W&B is infrastructure for logging, comparison, and visualization. It's not an agent evaluation framework in the way that Ragas or DeepEval are. It doesn't come with pre-built metrics for faithfulness, hallucination detection, or retrieval relevancy. You write those metrics yourself and log the results to W&B.

That's fine for teams with evaluation expertise. For teams that want opinionated, pre-built evaluation suites, pairing W&B with a framework like Ragas gives you the best of both worlds. Ragas computes the metrics. W&B tracks them over time. It is worth reading about RAG-specific evaluation alongside this.

The agent-specific features are also still evolving. W&B Weave is their newer offering specifically designed for LLM application tracking, with built-in tracing and evaluation tools. It's worth watching, but the core W&B platform already handles 90% of what you need.

The Bottom Line

If you're building agents and you're not evaluating them systematically, you're flying blind.

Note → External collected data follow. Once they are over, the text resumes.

-- ==== Sys2Proof/Machine/EngineState.lean ====
section
/-! DEFINITION. The state of the matrix engine (R199), the copy engine (R251-R254) and the tile front end of a core (R175,
R178). -/

namespace Sys2Proof.Machine

/-- A matrix register (R199): a tile with its scales, an accumulator with its AREC and TS. -/
inductive MReg where
  | tile (z : Nat)
  | acc (a : Nat)
  deriving DecidableEq, Repr

/-- A byte with its sector's poison mark. -/
abbrev PByte := Byte × Bool

/-- Bytes that a command has moved and that become readable at its completion: line, mask, data, poison (R255). -/
abbrev LineBuf := List (Nat × LineMask × LineData × BitVec 4)

/-- A command of the MX queue (R200): the instruction, the scalars and the stamp read at issue. -/
structure MxCmd where
  seq : Nat
  pc : W64
  /-- Opcode and template. -/
  o : Nat
  t : Tpl
  opa : W64
  opb : W64
  opc : W64
  /-- GTC of the issue edge (R203). -/
  gtc : Nat
  /-- The start stamp S, if the command has one (R207). -/
  stamp : Option Nat
  /-- It was issued while lateness was suspended (R209). -/
  susp : Bool := false
  /-- SCNT at which its deadline began to count: at the head with every other condition met (R208), or first ready to start
  (R229). -/
  ready : Option Nat := none
  /-- GTC ticks its deadline edge has moved later: stopped clock, charge bucket (R208, R438). -/
  slip : Nat := 0
  /-- The commits of a releasing store have begun, under these requests (R205). -/
  rel : Option (List Nat) := none
  /-- A pair that was discarded keeps the word it popped (R229). -/
  word : Option W64 := none
  /-- Blocks of a near-memory product that a saved image records as complete (R232). -/
  done : List Nat := []
  /-- The core's phase at its issue, to which its virtual rows belong (R280). -/
  phase : Nat := 0
  /-- Its place in the core's issue order (R55, R291); a command from an image follows whatever the image replays. -/
  ord : Nat := 2 ^ 40
  deriving DecidableEq, Repr

/-- What a started command makes when it completes (R202). -/
structure MxOut where
  /-- Bytes of a tile, elements of an accumulator. -/
  tiles : List (Nat × List Nat) := []
  accs : List (Nat × List Nat) := []
  /-- Bytes of the block scales, at byte `1024 z + offset`. -/
  zs : List (Nat × List Nat) := []
  arec : List (Nat × Option W64) := []
  ts : List (Nat × Option (W32 × W32)) := []
  /-- Events for the counters: set, kind, number (R219). -/
  counts : List (Nat × Nat × Nat) := []
  /-- Scratchpad lines written. -/
  buf : LineBuf := []
  /-- Virtual rows written. -/
  rows : List (Nat × List PByte) := []
  /-- A scalar written: register code and value. -/
  scalar : Option (Nat × W64) := none
  /-- The signature of a known-answer tile differs from its constant (R225). -/
  mismatch : Bool := false
  deriving DecidableEq, Repr

/-- A started command. -/
structure MxRun where
  cmd : MxCmd
  /-- The format word it popped or peeked. -/
  word : W64 := 0
  /-- 0 none, 1 pipe L, 2 pipe A (R202). -/
  pipe : Nat
  occ : Nat
  land : Nat
  /-- Engine cycles of the cluster since its start edge. -/
  age : Nat := 0
  reads : List MReg
  writes : List MReg
  out : MxOut
  /-- This accumulator becomes zero at the end of the occupancy (R217). -/
  zero : Option Nat := none
  /-- Its occupancy has not ended when its zeroing is done, its landing is done. -/
  landed : Bool := false
  /-- 0 no pair, 1 the owner, 2 the supplier (R227). -/
  pair : Nat := 0
  /-- The age at which the owner took the partial; the supplier has sent its own. -/
  joined : Option Nat := none
  sent : Bool := false
  deriving DecidableEq, Repr

/-- A partial on its way to the owner of a pair (R228). -/
structure Partial where
  /-- The supplier's core. -/
  core : Nat
  word : W64
  stamp : Nat
  ctag : W16
  sums : List Nat
  /-- Events of the supplier's half: saturations, NaN results, block-scale events. -/
  sat : Nat
  nan : Nat
  bso : Nat
  deriving DecidableEq, Repr

/-- An outstanding near-memory product (R230-R232). -/
structure Nmv where
  seq : Nat
  pc : W64
  /-- The command that issued it, and would issue it again. -/
  cmd : MxCmd
  tag : Nat
  a : Nat
  m : Nat
  k : Nat
  fmt : W64
  asb : Nat
  /-- Row stride. -/
  lda : Nat
  scl : Nat
  /-- Scratchpad offset of the results. -/
  y : Nat
  /-- X, and the addends of `nmv.acc`. -/
  x : List Nat
  add : List Nat
  /-- Blocks of 256 rows that have completed. -/
  done : List Nat := []
  deriving DecidableEq, Repr

/-- The matrix engine (R199). -/
structure Mx where
  queue : List MxCmd := []
  running : List MxRun := []
  nmvs : List Nmv := []
  /-- Scales: key `1024 z + byte`. -/
  zs : Sparse Byte := []
  arec : Sparse (Option W64) := []
  ts : Sparse (Option (W32 × W32)) := []
  sbase : W64 := 0
  ssus : Bool := false
  /-- Event counters and thresholds: key `3 set + kind`, kinds SAT 0, NAN 1, BSO 2; KRUN and KSKIP at 30 and 31 (R199, R219). -/
  counts : Sparse Nat := []
  thresholds : Sparse Nat := []
  /-- Threshold crossings whose trap has not been taken, as set and kind (R222). -/
  crossed : List (Nat × Nat) := []
  /-- A threshold trap stands: no later command starts until `eret` (R222). -/
  stopped : Bool := false
  /-- The KAT window: its end, while it is open (R226). -/
  kat : Option Nat := none
  /-- The pair buffer, and partials and acknowledgements on their way here (R228, R229). -/
  pairBuf : Option Partial := none
  partials : List Partial := []
  acks : List Nat := []
  nextSeq : Nat := 0
  /-- The head of the queue cannot start at this edge. -/
  idle : Bool := false
  deriving DecidableEq, Repr

/-- What a command of the copy queue does. -/
inductive CopyKind where
  /-- `cpost`, `covl`, or a packet served from a queue: the 64-byte packet (R252, R259). -/
  | copy (pkt : BitVec 512) (overlay : Bool)
  /-- `cpost.q`: the packet, the queue header, the claimed index (R261). -/
  | post (pkt : BitVec 512) (hdr : W64) (index : Nat)
  /-- `fefill`, `feempty`: offset of the first line, lines (R267). -/
  | fe (fill : Bool) (off n : Nat)
  /-- `lbset`: buffer and record (R271). -/
  | lbset (k : Nat) (record : BitVec 512)
  /-- `lbadv`: buffer, rows, tag (R272). -/
  | advance (k n tag : Nat) (tagv : Bool)
  /-- `chalo` (R273). -/
  | halo (dir lines dst src bar tag : Nat) (barv tagv : Bool)
  deriving DecidableEq, Repr

/-- A command of a copy queue. -/
structure CopyCmd where
  seq : Nat
  pc : W64
  kind : CopyKind
  started : Bool := false
  /-- Destination bytes, rows or lines completed. -/
  done : Nat := 0
  /-- Rows an advance has yet to fetch (R272). -/
  rows : List Int := []
  /-- Complete but for its CPA add (R257). -/
  complete : Bool := false
  buf : LineBuf := []
  /-- Physical lines written, for its signature (R287). -/
  pas : List Nat := []
  /-- The CTAG a server runs it under, and the index of its queue (R262); none on a core. -/
  server : Option (W16 × Nat) := none
  /-- Its place in the core's issue order (R55, R255); a command from an image follows whatever the image replays. -/
  ord : Nat := 2 ^ 40
  /-- The engine cycle of its completion has ended: its CPA add follows (R257). -/
  past : Bool := false
  /-- It fetches a line buffer's window again after a resumption (R272). -/
  again : Bool := false
  deriving DecidableEq, Repr

/-- A line buffer (R271): its record, the window top, and whether it holds the window's rows. -/
structure LineBuffer where
  record : BitVec 512
  top : Int
  held : Bool
  deriving DecidableEq, Repr

/-- The copy engine (R251, R269, R271, R277). -/
structure Cx where
  queue : List CopyCmd := []
  nextSeq : Nat := 0
  lbs : Sparse LineBuffer := []
  /-- Barrier arms: barrier, generation, tag. -/
  arms : List (Nat × Nat × Nat) := []
  deriving DecidableEq, Repr

end Sys2Proof.Machine
end

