-- ==== Sys2Proof/Machine/Transcend.lean ====
section
/-! DEFINITION. The exact values that `vexp2`, `vlog2` and `vtanh` round (R152), as enclosures of 260 fraction bits cut
from 320-bit fixed-point sums. Where an enclosure does not decide the cut, the code is a free value (log entry 7). -/

namespace Sys2Proof.Machine

/-- Fraction bits of the fixed-point sums. -/
def fxBits : Nat := 320

/-- One, in fixed point. -/
def fxOne : Nat := 2 ^ fxBits

/-- Product in fixed point, cut. -/
def fxMul (a b : Nat) : Nat := (a * b) >>> fxBits

/-- `sum over k < n of z^(2k+1) / (2k+1)`, from term `k` with power `p = z^(2k+1)`. -/
def atanhSum (z2 : Nat) : Nat → Nat → Nat → Nat
  | 0, _, _ => 0
  | n + 1, k, p => p / (2 * k + 1) + atanhSum z2 n (k + 1) (fxMul p z2)

/-- `atanh z` for `0 ≤ z ≤ 1/3`. -/
def fxAtanh (z : Nat) : Nat := atanhSum (fxMul z z) 110 0 z

/-- `ln 2`, as `2 atanh (1/3)`. -/
def fxLn2 : Nat := 2 * fxAtanh (fxOne / 3)

/-- `sum over k < n of y^k / k!`, from term `t`. -/
def expSum (y : Nat) : Nat → Nat → Nat → Nat
  | 0, _, _ => 0
  | n + 1, k, t => t + expSum y n (k + 1) (fxMul t y / (k + 1))

/-- `exp y` for `0 ≤ y < 1`. -/
def fxExp (y : Nat) : Nat := expSum y 80 0 fxOne

/-- The error every sum above stays within, in units of the last place. -/
def fxErr : Nat := 2 ^ 20

/-- The number `v * 2^(e - fxBits)` cut at 260 fraction bits, when the enclosure decides the cut. -/
def fxCut (neg : Bool) (v : Nat) (e : Int) : Option Num :=
  let lo := (v - fxErr) >>> 60
  if lo = (v + fxErr) >>> 60 then some (.fin neg lo (e - 260) true) else none

/-- The integer part and the fixed-point fraction of `m * 2^e`, fractions past 320 bits cut. -/
def fxSplit (m : Nat) (e : Int) : Nat × Nat :=
  if 0 ≤ e then (m <<< e.toNat, 0)
  else
    let k := (-e).toNat
    (m >>> k, if k ≤ fxBits then (m % 2 ^ k) <<< (fxBits - k) else (m % 2 ^ k) >>> (k - fxBits))

/-- 2^x (R152): exact for an integer, an enclosure otherwise. Values past the range of every format are cut to ±512. -/
def exp2Num (x : Num) : Option Num :=
  match x with
  | .nan => some .nan
  | .inf neg => some (if neg then .fin false 0 0 false else .inf false)
  | .fin neg m e _ =>
    if m = 0 then some (.fin false 1 0 false)
    else
      let top := (bitLen m : Int) + e
      if 9 < top then some (.fin false 1 (if neg then -512 else 512) true)
      else if top < -250 then
        some (if neg then .fin false (2 ^ 240 - 1) (-240) true else .fin false (2 ^ 240) (-240) true)
      else
        let (n, f) := fxSplit m e
        let exact := if 0 ≤ e then true else decide (m % 2 ^ (-e).toNat = 0)
        if exact then some (.fin false 1 (if neg then -(n : Int) else n) false)
        else if neg then fxCut false (fxExp (fxMul (fxOne - f) fxLn2)) (-(n : Int) - 1)
        else fxCut false (fxExp (fxMul f fxLn2)) n

/-- log2 x for `x ≥ 0` (R152): exact for a power of two, an enclosure otherwise. -/
def log2Num (x : Num) : Option Num :=
  match x with
  | .nan => some .nan
  | .inf neg => some (if neg then .nan else .inf false)
  | .fin neg m e _ =>
    if m = 0 then some (.inf true)
    else if neg then some .nan
    else
      let n : Int := (bitLen m : Int) - 1 + e
      if m = 2 ^ (bitLen m - 1) then some (Num.ofInt n)
      else
        let t := (m <<< fxBits) >>> (bitLen m - 1)
        let z := ((t - fxOne) <<< fxBits) / (t + fxOne)
        let fr := ((2 * fxAtanh z) <<< fxBits) / fxLn2
        if 0 ≤ n then fxCut false (n.toNat * fxOne + fr) 0 else fxCut true ((-n).toNat * fxOne - fr) 0

/-- tanh x (R152). A tiny input lies just inside its own magnitude, a large one just inside 1. -/
def tanhNum (x : Num) : Option Num :=
  match x with
  | .nan => some .nan
  | .inf neg => some (.fin neg 1 0 false)
  | .fin neg m e _ =>
    if m = 0 then some (.fin neg 0 0 false)
    else
      let top := (bitLen m : Int) + e
      if top < -40 then some (.fin neg (m * 2 ^ 40 - 1) (e - 40) true)
      else if 6 < top then some (.fin neg (2 ^ 240 - 1) (-240) true)
      else
        let (i, f) := fxSplit (2 * m) e
        let y := i * fxOne + f
        let n := y / fxLn2
        let ex := fxExp (y % fxLn2)
        let d := ((fxOne <<< fxBits) / ex) >>> n
        fxCut neg (((fxOne - d) <<< fxBits) / (fxOne + d)) 0

end Sys2Proof.Machine
end

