-- ==== Sys2Proof/Machine/Access.lean ====
section
/-! DEFINITION. The accesses of control and vector words: scratchpad (R236-R242), L1 (R245), the range checker (R269, R270), the
requests that leave the core (R282, R292, R295) and how a frozen or held word advances (R58, R295). -/

namespace Sys2Proof.Machine

/-! ## Scratchpad -/

/-- SPSZ of a job (R236). -/
def spSize (j : Job) : Nat := (96 - j.regsl - j.l1sl) * 0x20000

/-- Whether two cores hold jobs of one team (R14, R39). -/
def State.sameTeam (s : State) (c d : Nat) : Bool :=
  match (s.core c).job, (s.core d).job with
  | some i, some j => clusterOf c == clusterOf d && i.ctx == j.ctx && i.node == j.node && i.run == j.run
  | _, _ => false

/-- The core and offset a scratchpad address names (R238, R239); none is the scratchpad-range fault. -/
def State.spTarget (s : State) (c a : Nat) (write : Bool) : Option (Nat × Nat) :=
  let off := a % 2 ^ 24
  let d := if a.testBit 27 then c / 8 * 8 + nbits a 24 3 else c
  if 2 ^ 28 ≤ a then none
  else if !a.testBit 27 && nbits a 24 3 != 0 then none
  else if d ≠ c ∧ (write ∨ !s.sameTeam c d) then none
  else if spSize (s.core c).theJob ≤ off then none
  else some (d, off)

/-- The scratchpad-range fault (R401). -/
def spFault (s : State) (c a : Nat) : FaultInfo :=
  { code := .scratchpadRange, addr := BitVec.ofNat 64 a, det1 := BitVec.ofNat 64 (spSize (s.core c).theJob) }

/-- Line `n` of a core's scratchpad. -/
def Core.spLine (k : Core) (n : Nat) : SpLine := sget {} k.sp n

/-- Bits `[8n-1 : 0]` of a mask, moved to byte `off` of a line. -/
def byteMask (off n : Nat) : LineMask := BitVec.ofNat 128 ((2 ^ n - 1) <<< (off % 128))

/-- A value moved to byte `off` of a line. -/
def byteData (off v : Nat) : LineData := BitVec.ofNat 1024 (v <<< (8 * (off % 128)))

/-- `n` bytes at byte `off` of a line. -/
def lineBytesAt (l : LineData) (off n : Nat) : Nat := nbits l.toNat (8 * (off % 128)) (8 * n)

/-- One fill or empty applied to a line (R240, R241). -/
def SpLine.apply (l : SpLine) (fill : Option (LineMask × LineData)) : SpLine :=
  match fill with
  | none => { l with full := false }
  | some (mask, data) =>
    if l.full then { l with data := mergeLine l.data data mask, poison := mergePoison mask l.poison 0 }
    else { full := true, data := mergeLine 0 data mask, poison := 0 }

/-- A line as it will stand once the changes of this cycle have taken effect. -/
def Core.spLineNext (k : Core) (n : Nat) : SpLine :=
  (k.spEvents.filter fun e => e.line == n).foldl (fun l e => l.apply e.fill) (k.spLine n)

/-- Write bytes of a line: at once into a full line; an empty one fills at the end of the engine cycle (R43, R241). `rank`: 0
control and vector words, 1 MX, 2 CX, 3 base dies. -/
def Core.spWrite (k : Core) (rank n : Nat) (mask : LineMask) (data : LineData) : Core :=
  if (k.spLine n).full && rank == 0 then { k with sp := supd {} k.sp n fun l => l.apply (some (mask, data)) }
  else { k with spEvents := k.spEvents ++ [{ rank := rank, line := n, fill := some (mask, data) }] }

/-- Mark a line empty at the end of the engine cycle (R240, R241). -/
def Core.spEmpty (k : Core) (rank n : Nat) : Core :=
  { k with spEvents := k.spEvents ++ [{ rank := rank, line := n, fill := none }] }

/-- The changes of full/empty bits take effect, in the order of R241. -/
def Core.applySp (k : Core) : Core :=
  let sorted := (List.range 4).flatMap fun r => k.spEvents.filter fun e => e.rank == r
  let sp := sorted.foldl (fun m e => supd {} m e.line fun l => l.apply e.fill) k.sp
  { k with
    sp := k.spPoison.foldl (fun m e => supd {} m e.1 fun l => { l with poison := l.poison ||| e.2 }) sp
    spEvents := [], spPoison := [] }

/-- Store bytes into the scratchpad, logging a deferred error of a poisoned sector (R450). -/
def State.spStore (s : State) (c rank n : Nat) (mask : LineMask) (data : LineData) : State :=
  let l := (s.core c).spLine n
  let s := if l.full then
      (deferredSectors mask l.poison).foldl (fun s i =>
        s.logEvent 2 (coreSource c 6) (some (s.core c).theJob.ctag) c (BitVec.ofNat 64 (128 * n + 32 * i)) 0) s
    else s
  s.updCore c fun k => k.spWrite rank n mask data

/-! ## Range checker (R269, R270) -/

/-- Whether two byte ranges, first and last inclusive, overlap. -/
def overlaps (a b : Nat × Nat) : Bool := a.1 ≤ b.2 && b.1 ≤ a.2

/-- Whether every line of the overlap of two ranges is empty. -/
def Core.overlapEmpty (k : Core) (a b : Nat × Nat) : Bool :=
  let lo := Nat.max a.1 b.1 / 128
  let hi := Nat.min a.2 b.2 / 128
  !((List.range (hi + 1 - lo)).any fun i => (k.spLine (lo + i)).full)

/-- Engine number of the checker (R270). -/
def rangeEngine (e : StreamId) : Nat :=
  match e with
  | .mx => 1 | .cx => 2 | _ => 0

/-- Whether entry `a` is earlier than entry `b` (R270); entries of one engine keep their order. -/
def RangeEnt.earlier (a b : RangeEnt) : Bool :=
  a.stamp < b.stamp || (a.stamp == b.stamp && (rangeEngine a.engine < rangeEngine b.engine
    || (rangeEngine a.engine == rangeEngine b.engine && a.seq < b.seq)))

/-- Whether `b` must wait for the earlier `a` (R270). -/
def Core.conflicts (k : Core) (a b : RangeEnt) : Bool :=
  (a.writes.any fun x => (b.reads ++ b.writes).any fun y => overlaps x y)
    || (a.reads.any fun x => b.writes.any fun y => overlaps x y && !k.overlapEmpty x y)

/-- Whether a range entry is held back by an earlier one (R270). -/
def Core.rangeHeld (k : Core) (b : RangeEnt) : Bool :=
  k.ranges.any fun a => a.earlier b && k.conflicts a b

/-- The entry of a command. -/
def Core.rangeOf (k : Core) (e : StreamId) (seq : Nat) : Option RangeEnt :=
  k.ranges.find? fun a => a.engine == e && a.seq == seq

/-- Whether a command may start as far as the checker goes. -/
def Core.rangeReady (k : Core) (e : StreamId) (seq : Nat) : Bool :=
  match k.rangeOf e seq with
  | some b => !k.rangeHeld b
  | none => true

/-- A command with an entry completes: the entry leaves with the end of the engine cycle, as the fills and empties of the command take
effect (R241, R269). -/
def Core.rangeDone (k : Core) (e : StreamId) (seq : Nat) : Core :=
  if (k.rangeOf e seq).isSome then { k with rangesDone := k.rangesDone ++ [(e, seq)] } else k

/-- The entries of the commands that have completed leave. -/
def Core.dropRanges (k : Core) : Core :=
  { k with ranges := k.ranges.filter fun a => !k.rangesDone.contains (a.engine, a.seq), rangesDone := [] }

/-! ## L1 (R245) -/

/-- The L1 line of a core that a CTAG hits. -/
def Core.l1Find (k : Core) (line : Nat) (ctag : W16) : Option L1Line :=
  k.l1.find? fun l => l.loc == line && l.ctag == ctag

/-- Put written bytes into L1, allocating the line (R245), and add it to the signatures (R287). -/
def Core.l1Write (k : Core) (pa : Nat) (va : W64) (ctag : W16) (mask : LineMask) (data : LineData) : Core :=
  let line := lineOf pa
  let mine := fun (l : L1Line) => l.loc == line && l.ctag == ctag
  let base : Nat := alignDown va.toNat 128
  let paBase := alignDown pa 128
  let write := fun (l : L1Line) =>
    { l with
      data := mergeLine l.data data mask, valid := l.valid ||| mask, dirty := l.dirty ||| mask
      poison := mergePoison mask l.poison 0, va := base, pa := paBase }
  let k := if k.l1.any mine then { k with l1 := mapIf mine write k.l1 }
    else { k with l1 := k.l1 ++ [{ loc := line, pa := paBase, va := base, ctag := ctag, valid := mask, dirty := mask, data := data }] }
  k.sign pa

/-- Data fill of a line (R58, R281): bytes already valid stay as they are. -/
def Core.l1Fill (k : Core) (line pa : Nat) (va : W64) (ctag : W16) (data : LineData) (poison : BitVec 4) : Core :=
  let mine := fun (l : L1Line) => l.loc == line && l.ctag == ctag
  let fill := fun (l : L1Line) =>
    { l with data := mergeLine data l.data l.valid, valid := BitVec.allOnes 128, poison := mergePoison l.valid poison l.poison }
  if k.l1.any mine then { k with l1 := mapIf mine fill k.l1 }
  else { k with l1 := k.l1 ++ [{ loc := line, pa := alignDown pa 128, va := alignDown va.toNat 128, ctag := ctag
                                 valid := BitVec.allOnes 128, data := data, poison := poison }] }
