/-- Issue a tile word of kind `kind` (R174, R175). A descriptor that is not there freezes the core as a load does: the word issues, and
the instruction is handed over when it comes (R58). -/
def issueTile (o : Nat) (t : Tpl) (s : State) : Out :=
  let kind := o - 0x280
  let code := field t.mod 0 3
  let ea := s.ea t
  let c := s.cur.core
  let e := s.cur.strm
  if !s.guard0 t then issue o t id s
  else if kind ≠ 8 ∧ (code = 0 ∨ 6 ≤ code) then .next (s.faultCur (tileInvalid 0))
  else if ea.toNat % 64 != 0 then .next (s.faultCur (misaligned ea 64))
  else if s.curCore.carving && bit t.mod 3 then .next s.blockWord
  else if kind ≠ 8 && !s.curCore.roomFor 5 s.curCore.tilesHeld then .next (s.holdFull 5 s.curCore.tilesHeld)
  else
    match s.tileTry c e s.curCore.issueOrd kind code (bit t.mod 3) ea.toNat (s.opb t) with
    | .fault f => .next (s.faultCur f)
    | .poison a bs => .next (s.tilePoison c e a bs)
    | .stale u => .next (s.stopStrm c e (.stale u) s.curStrm.pc 0)
    | .wait s' =>
      issue o t (fun s => (s.updMem fun m => { m with walks := s'.mem.walks }).pushOp
        { s.newOp (.tile kind code (s.opb t)) 0 1 with
          sp := bit t.mod 3, lanes := [{ lane := 0, va := (s.ea t).toNat, size := 64, data := 0 }], stage := 2 }) s
    | .go d aux lvl remote => issue o t (fun s => s.tileGo c e s.curStrm.pc kind d aux lvl remote) s

/-- The tile word that freezes core `c`, if its oldest frozen word is one, tries again; then the words behind it go on (R58, R175). -/
def State.pumpTile (s : State) (c : Nat) : State :=
  match (s.core c).memq with
  | [] => s
  | op :: _ =>
    match op.kind with
    | .tile kind code opb =>
      match s.tileTry c op.strm op.ord kind code op.sp ((op.lanes.map (·.va)).headD 0) opb with
      | .wait s => s
      | .fault f =>
        (s.raiseRecord (s.core c).theJob.part { faultRecord s c op.strm f with pc := op.pc }).updStrm c op.strm fun st => { st with trapped := true }
      | .poison a bs => (s.tilePoison c op.strm a bs).updCore c fun k => { k with memq := k.memq.drop 1 }
      | .stale u => s.stopStrm c op.strm (.stale u) op.pc 0
      | .go d aux lvl remote =>
        ((s.tileGo c op.strm op.pc kind d aux lvl remote).updCore c fun k => { k with memq := k.memq.drop 1 }).pump c
    | _ => s

/-- The frozen words of a core taken as far as they go, tile words among them. -/
def State.pumpAll (s : State) (c : Nat) : State := foldUpTo 9 (fun s _ => s.pumpTile c) (s.pump c)

/-- TMMA (R182). -/
def execTmma (t : Tpl) (s : State) : Out := issueTile 0x280 t s
/-- TCONV (R182). -/
def execTconv (t : Tpl) (s : State) : Out := issueTile 0x281 t s
/-- TNMV (R183). -/
def execTnmv (t : Tpl) (s : State) : Out := issueTile 0x282 t s
/-- TMAP (R184). -/
def execTmap (t : Tpl) (s : State) : Out := issueTile 0x283 t s
/-- TRED (R185). -/
def execTred (t : Tpl) (s : State) : Out := issueTile 0x284 t s
/-- TCOPY (R186). -/
def execTcopy (t : Tpl) (s : State) : Out := issueTile 0x285 t s
/-- TKAT (R187). -/
def execTkat (t : Tpl) (s : State) : Out := issueTile 0x286 t s
/-- TBAR (R188). -/
def execTbar (t : Tpl) (s : State) : Out := issueTile 0x287 t s
/-- TDESC (R178). -/
def execTdesc (t : Tpl) (s : State) : Out := issueTile 0x288 t s
/-- TSYNC (R188). -/
def execTsync (t : Tpl) (s : State) : Out := issueTile 0x289 t s

end Sys2Proof.Machine
end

You might be shipping improvements. You might be shipping regressions. You genuinely don't know.

W&B gives you the infrastructure to know. It's not the only option (MLflow, Langfuse, and Braintrust all play in this space), but W&B's combination of experiment tracking, dataset versioning, interactive tables, and team collaboration features makes it the most complete platform for the job.

The overhead is real. You need test datasets, evaluation scripts, metrics definitions, and CI integration. That's a week of work to set up properly. But once it's running, every agent change gets evaluated automatically, every regression gets caught before production, and every improvement gets quantified.

That's not optional for production agents. That's the minimum bar.